RAG HyDE: Hypothetical Document Embeddings

Intermediate 9 min read

What you'll learn

✓Why short queries embed poorly
✓The HyDE idea in one paragraph
✓How to wire HyDE into an existing RAG pipeline
✓When HyDE helps and when it hurts
✓Cheap evaluation tricks for HyDE

Prerequisites

•Comfortable with basic RAG and embeddings

What and Why

Standard RAG embeds the user query directly and searches the vector store for similar chunks. The problem is that queries are short, often vague, and written in a different register from the source documents. A three word question rarely sits close to a paragraph of technical prose in embedding space, even when the paragraph contains the answer.

Hypothetical Document Embeddings, or HyDE, fixes this by asking an LLM to write a fake answer to the question first, then embedding that fake answer and using it as the search vector. The hypothetical document looks like the real documents, so it lands near them in embedding space.

Mental Model

Embedding models cluster documents by what they say, not by what someone might ask about them. A query and the matching passage often live in different regions of the vector space because they use different words and different lengths.

HyDE bridges that gap by translating the query into the shape of a document before search. Even if the generated text is partly wrong, its style, vocabulary, and length match the corpus, which is what the embedding cares about.

Hands-on Example

A minimal HyDE pipeline runs in two LLM calls and one vector search.

def hyde_retrieve(query, llm, embedder, vector_db, k=5):
    prompt = f"Write a short passage that answers: {query}"
    hypothetical = llm.generate(prompt)
    vector = embedder.embed(hypothetical)
    return vector_db.search(vector, k=k)

The retrieved chunks then go into your normal answer generation prompt. Note that the hypothetical document is thrown away after embedding; it is never shown to the user.
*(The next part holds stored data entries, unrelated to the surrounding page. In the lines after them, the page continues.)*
-- ==== Sys2Proof/WellFormed.lean ====
section
/-! DEFINITION. The well-formed commands: the operand ranges that the operands' types do not carry already. -/

namespace Sys2Proof

/-- A fault names a class of six bits and a unit of four (R584, R592). -/
def FaultIn.wf (f : FaultIn) : Bool :=
  decide (f.cls < 64) && decide (f.unit < 16)

/-- A line has as many samples of one chroma component as of the other. -/
def LineIn.wf (l : LineIn) : Bool := decide (l.cb.length = l.cr.length)

/-- A row unit's CTUs have QPs of eight bits and a mode byte (R251, R318). -/
def UnitIn.wf (u : UnitIn) : Bool := u.ctus.all fun c => decide (c.qp < 256) && decide (c.mode < 256)

/-- A parse names a CTU size and at least one tile column (R281). -/
def PicInfo.wf : PicInfo → Bool
  | .encode => true
  | .decode i => decide (4 ≤ i.ctuLog2) && decide (i.ctuLog2 ≤ 7) && decide (0 < i.tileCols)

/-- A ring frame's header fields fit, and it has 4 mark slots and 102 cells (R465, R467). -/
def RingFrame.wf (f : RingFrame) : Bool :=
  decide (f.kind < 4) && decide (f.updId < 16) && decide (f.masterId < 16) && decide (f.masterPri < 256)
    && decide (f.ns < 10 ^ 9) && f.marks.all (fun m => decide (m.slot < 4)) && f.cells.all (fun c => decide (c.number < 102))

/-- A memory request stays within its word, and names a class of the mesh (R32). -/
def MemReqIn.wf (m : MemReqIn) : Bool := decide (m.first + m.data.length ≤ 64) && decide (m.cls < 5)

/-- A host-ring unit's kind and flags are bytes (R494). -/
def HrUnitIn.wf (u : HrUnitIn) : Bool := decide (u.kind < 256) && decide (u.flags < 256)

/-- A host write carries at least one byte lane. -/
def HostWrite.wf : HostWrite → Bool
  | .memory _ _ data => !data.isEmpty
  | .config c => decide (c.numVfs < 16)

/-- A host read of memory asks for at least one byte. -/
def HostLoad.wf : HostLoad → Bool
  | .memory _ _ n _ => decide (0 < n)
  | .config _ _ => true

/-- A well-formed command. -/
def Instr.wf : Instr → Bool
  | .auxPowerOn .. => true
  | .baseCampFirmwareLoad .. => true
  | .railWindowEntry .. => true
  | .railEntryTimeout .. => true
  | .railExcursion .. => true
  | .vauxBrownout => true
  | .chipStart vA vB => vA.badDigests.all (· < 32) && vB.badDigests.all (· < 32)
  | .hbmStackTrained .. => true
  | .releaseToBivouac => true
  | .cxlLinkUp _ lanes rate => decide (rate < 3) && decide (lanes ≤ 8)
  | .perstAssert => true
  | .linkReset => true
  | .passThroughLock => true
  | .flrVf .. => true
  | .flrPf0 => true
  | .trstAssert => true
  | .cxlLinkDown => true
  | .cxlLinkReturn lanes rate => decide (rate < 3) && decide (lanes ≤ 8)
  | .cxlLinkDownTimeout => true
  | .modeReqBivouac .. => true
  | .modeReqRun .. => true
  | .modeReqMaintain .. => true
  | .modeTransitionDone => true
  | .forceSafe .. => true
  | .mittenForceWrite .. => true
  | .safeEntry .. => true
  | .recomposeRegate .. => true
  | .refSourceLost => true
  | .holdoverTimeout => true
  | .rckPhaseMeasurement .. => true
  | .rckLocked => true
  | .rckRateUpdate => true
  | .rckRefPriWrite .. => true
  | .rckDomOfsWrite .. => true
  | .domainFrameEnd .. => true
  | .ptpMessage domain _ => decide (domain < 256)
  | .ptpExchange .. => true
  | .ptpAdjWrite .. => true
  | .ptpHostStale => true
  | .refVEdge .. => true
  | .scheduleEntryFire .. => true
  | .hostScheduleWrite .. => true
  | .nop .. => true
  | .handover .. => true
  | .picStart _ info => info.wf
  | .marginMark .. => true
  | .rowDeadline .. => true
  | .emit .. => true
  | .release .. => true
  | .captureArm .. => true
  | .regionUp .. => true
  | .regionGate .. => true
  | .regionDvfs .. => true
  | .hbmRetrain .. => true
  | .trigOut .. => true
  | .trigOutPulseEnd .. => true
  | .irqAction .. => true
  | .ringMark .. => true
  | .regionActionAtIdle .. => true
  | .regionIdle .. => true
  | .trigInEvent .. => true
  | .externalInputEdge _ _ samples => decide (0 < samples)
  | .lowWordSnapshotRead _ r => r.wf
  | .spareMove .. => true
  | .inservicePassDone .. => true
  | .rowUnitHandout .. => true
  | .partitionAssign .. => true
  | .rowUnitComplete _ _ out => out.wf
  | .pictureComplete .. => true
  | .blockFault _ _ fs _ _ => fs.all FaultIn.wf
  | .belayRerun .. => true
  | .standbyTakeover .. => true
  | .blockSelftestDone .. => true
  | .regionFault _ fs _ => fs.all FaultIn.wf
  | .rgcResyncDone .. => true
  | .chipFault fs _ _ => fs.all FaultIn.wf
  | .faultAck .. => true
  | .autoAck .. => true
  | .faultInject .. => true
  | .injectionFire _ _ real => real.all FaultIn.wf
  | .cairn _ _ gap _ => decide (gap ≤ 4096)
  | .dqTokenWrite .. => true
  | .dqTokenRead .. => true
  | .dqLevelWrite .. => true
  | .segmentMove .. => true
  | .captureLine _ _ _ l => l.wf
  | .inputFrameStart .. => true
  | .lineGiveUp .. => true
  | .clipCapture .. => true
  | .shadowWrite .. => true
  | .shadowDiscard .. => true
  | .activeWrite .. => true
  | .pipelineEnable .. => true
  | .pipelineDisable .. => true
  | .recordCommit .. => true
  | .deltaMapReadDone .. => true
  | .codedPictureReceived .. => true
  | .partitionDataTimeout .. => true
  | .memoryRequest _ m => m.wf
  | .pseudoChannelIssue _ _ _ colReady actReady _ => colReady.all (· < 48) && actReady.all (· < 48)
  | .pageIdleClose .. => true
  | .bankRefresh .. => true
  | .retrainDone .. => true
  | .autoRetrain .. => true
  | .selfRefreshEntry .. => true
  | .selfRefreshExit .. => true
  | .ceBucketLeak .. => true
  | .memEccCtlWrite .. => true
  | .scrubPage .. => true
  | .arbitrationWindow .. => true
  | .budgetWrite .. => true
  | .alloc .. => true
  | .free .. => true
  | .releaseShare .. => true
  | .share .. => true
  | .pass .. => true
  | .poolRetry .. => true
  | .linkWordRefill .. => true
  | .rebuildDone .. => true
  | .poolResize .. => true
  | .poolEnable .. => true
  | .dmaDoorbell .. => true
  | .dmaPoll .. => true
  | .descriptorFetch .. => true
  | .copy .. => true
  | .fill .. => true
  | .toPool .. => true
  | .fromPool .. => true
  | .descriptorWriteback .. => true
  | .dmaEnable .. => true
  | .dmaStop _ moved _ => decide (moved < 2 ^ 24)
  | .macPortEnable .. => true
  | .sdiLaneEnable .. => true
  | .lanePllLock .. => true
  | .laneSignalDetect .. => true
  | .laneAdapted .. => true
  | .laneAlignLock .. => true
  | .laneRetryTimeout .. => true
  | .laneLockLost .. => true
  | .recal .. => true
  | .recalDone .. => true
  | .prbsGeneratorWrite .. => true
  | .ringActivate .. => true
  | .ringFrameReceive f _ => f.wf
  | .ringFrameOriginate => true
  | .ringMasterTimeout => true
  | .ringTriggerAction .. => true
  | .macFrameReceive _ _ _ _ frame => decide (14 ≤ frame.length)
  | .sdiLineReceive _ _ _ _ _ _ line => line.wf
  | .policerRefill .. => true
  | .policerWrite .. => true
  | .mergeTimeout .. => true
  | .pathLoss .. => true
  | .hostRingWrWrite _ _ _ units => units.all HrUnitIn.wf
  | .hostRingUnitOut .. => true
  | .transmitOpportunity .. => true
  | .packetEnd .. => true
  | .shaperCreditTick => true
  | .shaperConfigWrite .. => true
  | .queueSample .. => true
  | .reorderRelease .. => true
  | .sptImpSeedWrite .. => true
  | .pcrInsert .. => true
  | .psiInsert .. => true
  | .portEnable .. => true
  | .portDisable .. => true
  | .chipKeyWrite .. => true
  | .registerWrite _ _ w => w.wf
  | .cmdArgWrite .. => true
  | .ping .. => true
  | .chipReboot .. => true
  | .flashWrite .. => true
  | .flashRead .. => true
  | .fuseRead .. => true
  | .regionSelftest .. => true
  | .chipSelftest .. => true
  | .memoryTest .. => true
  | .recomposeRegion .. => true
  | .recomposeActivate .. => true
  | .commandComplete .. => true
  | .cmdAbort .. => true
  | .hdmCommit .. => true
  | .cxlMemRead _ o => decide (o % 64 = 0)
  | .cxlMemWrite _ o bytes _ => decide (o % 64 = 0) && decide (bytes.length = 64)
  | .h2dSnoop => true
  | .gpfPhase2 => true
  | .poisonedTlpWrite .. => true
  | .deliveryDecision .. => true
  | .wakeRegate .. => true
  | .holdoffExpiry .. => true
  | .interruptAck .. => true
  | .routeWrite .. => true
  | .functionD0Return .. => true
  | .sensorSample .. => true
  | .powerWindow => true
  | .baseCampTrip .. => true
  | .bcmPowerCapWrite .. => true
  | .bcmRegionOffWrite .. => true
  | .flashWeWrite .. => true
  | .logIdxWrite .. => true
  | .smbStatus .. => true
  | .smbTempMax .. => true
  | .smbPower .. => true
  | .smbSensor .. => true
  | .logSeek .. => true
  | .logRead .. => true
  | .smbHold .. => true
  | .bmcCap .. => true
  | .clearTrip .. => true
  | .fwInfo .. => true
  | .extest .. => true
  | .samplePreload .. => true
  | .highz => true
  | .clamp => true
  | .extestPulse .. => true
  | .extestTrain .. => true
  | .bypass => true
  | .sdiOutputLine .. => true
  | .prbsCheckerLock .. => true
  | .prbsCheckerLockLoss _ errs => decide (errs ≤ 1024)
  | .linkLayerRetry => true
  | .flitBufferError => true
  | .triplicatedCopyUpset .. => true

end Sys2Proof
end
query: "why is my pod crashlooping?"
 |
 v
LLM generates hypothetical answer
 |
 v
"A pod enters CrashLoopBackOff when its
container repeatedly exits. Common causes
include OOM kills, failing probes..."
 |
 v
embedder
 |
 v
search vector ----> vector DB ----> top-k real chunks
                                        |
                                        v
                                  answer LLM

HyDE inserts a generation step before retrieval to bridge the query and document spaces

For zero shot HyDE you can use a generic instruction. For domain HyDE you can prime the LLM with the style of your corpus, for example “Write a passage in the style of internal runbook documentation answering…”. The closer the style match, the better the retrieval.

Trade-offs

HyDE shines on short, ambiguous, or natural language queries against technical or formal documents. It is the cheapest fix for the “query too short” problem.

The cost is one extra LLM call per query, which adds latency and money. On a real time chat system that round trip can be two hundred to eight hundred milliseconds depending on model, which users feel.

HyDE can also amplify hallucination during retrieval. If the LLM invents the wrong jargon, you retrieve chunks about the wrong topic with high confidence. This is most painful for queries about entities the model has never seen, like product codes or internal acronyms.

Compared to query expansion, where you append synonyms and rerun the same query, HyDE produces a single richer vector instead of multiple searches. It is usually cheaper and more accurate, but harder to debug because the intermediate text is throwaway.

Practical Tips

Cache hypothetical documents by query. Identical questions should not pay the generation cost twice.

Use a small, fast model for the hypothetical step. The hypothetical is throwaway, so a cheap model is usually enough; save the expensive model for final answer generation.

Combine HyDE with a normal query embedding by averaging the two vectors, or by running both searches and merging results. This hedges against hallucinated jargon in the hypothetical.

Log the hypothetical document during development. Reading a few hundred of them is the fastest way to spot prompt issues, like the LLM consistently veering into the wrong sub-topic.

Skip HyDE when the query is already long, structured, or contains rare entities. A user pasting a stack trace does not need a hypothetical version of itself.

Evaluate with the same recall test you would use for plain RAG: a fixed set of queries with known correct chunks, then measure top-k hit rate with and without HyDE. The lift is usually visible on the first ten queries.

Wrap-up

HyDE is a small idea with a big payoff for RAG systems suffering from short, fuzzy queries. By generating a hypothetical answer and embedding that instead, you align the search vector with the shape of your documents. Pay attention to latency, hallucinated jargon, and caching, and treat HyDE as one tool in a retrieval toolkit rather than a default for every query.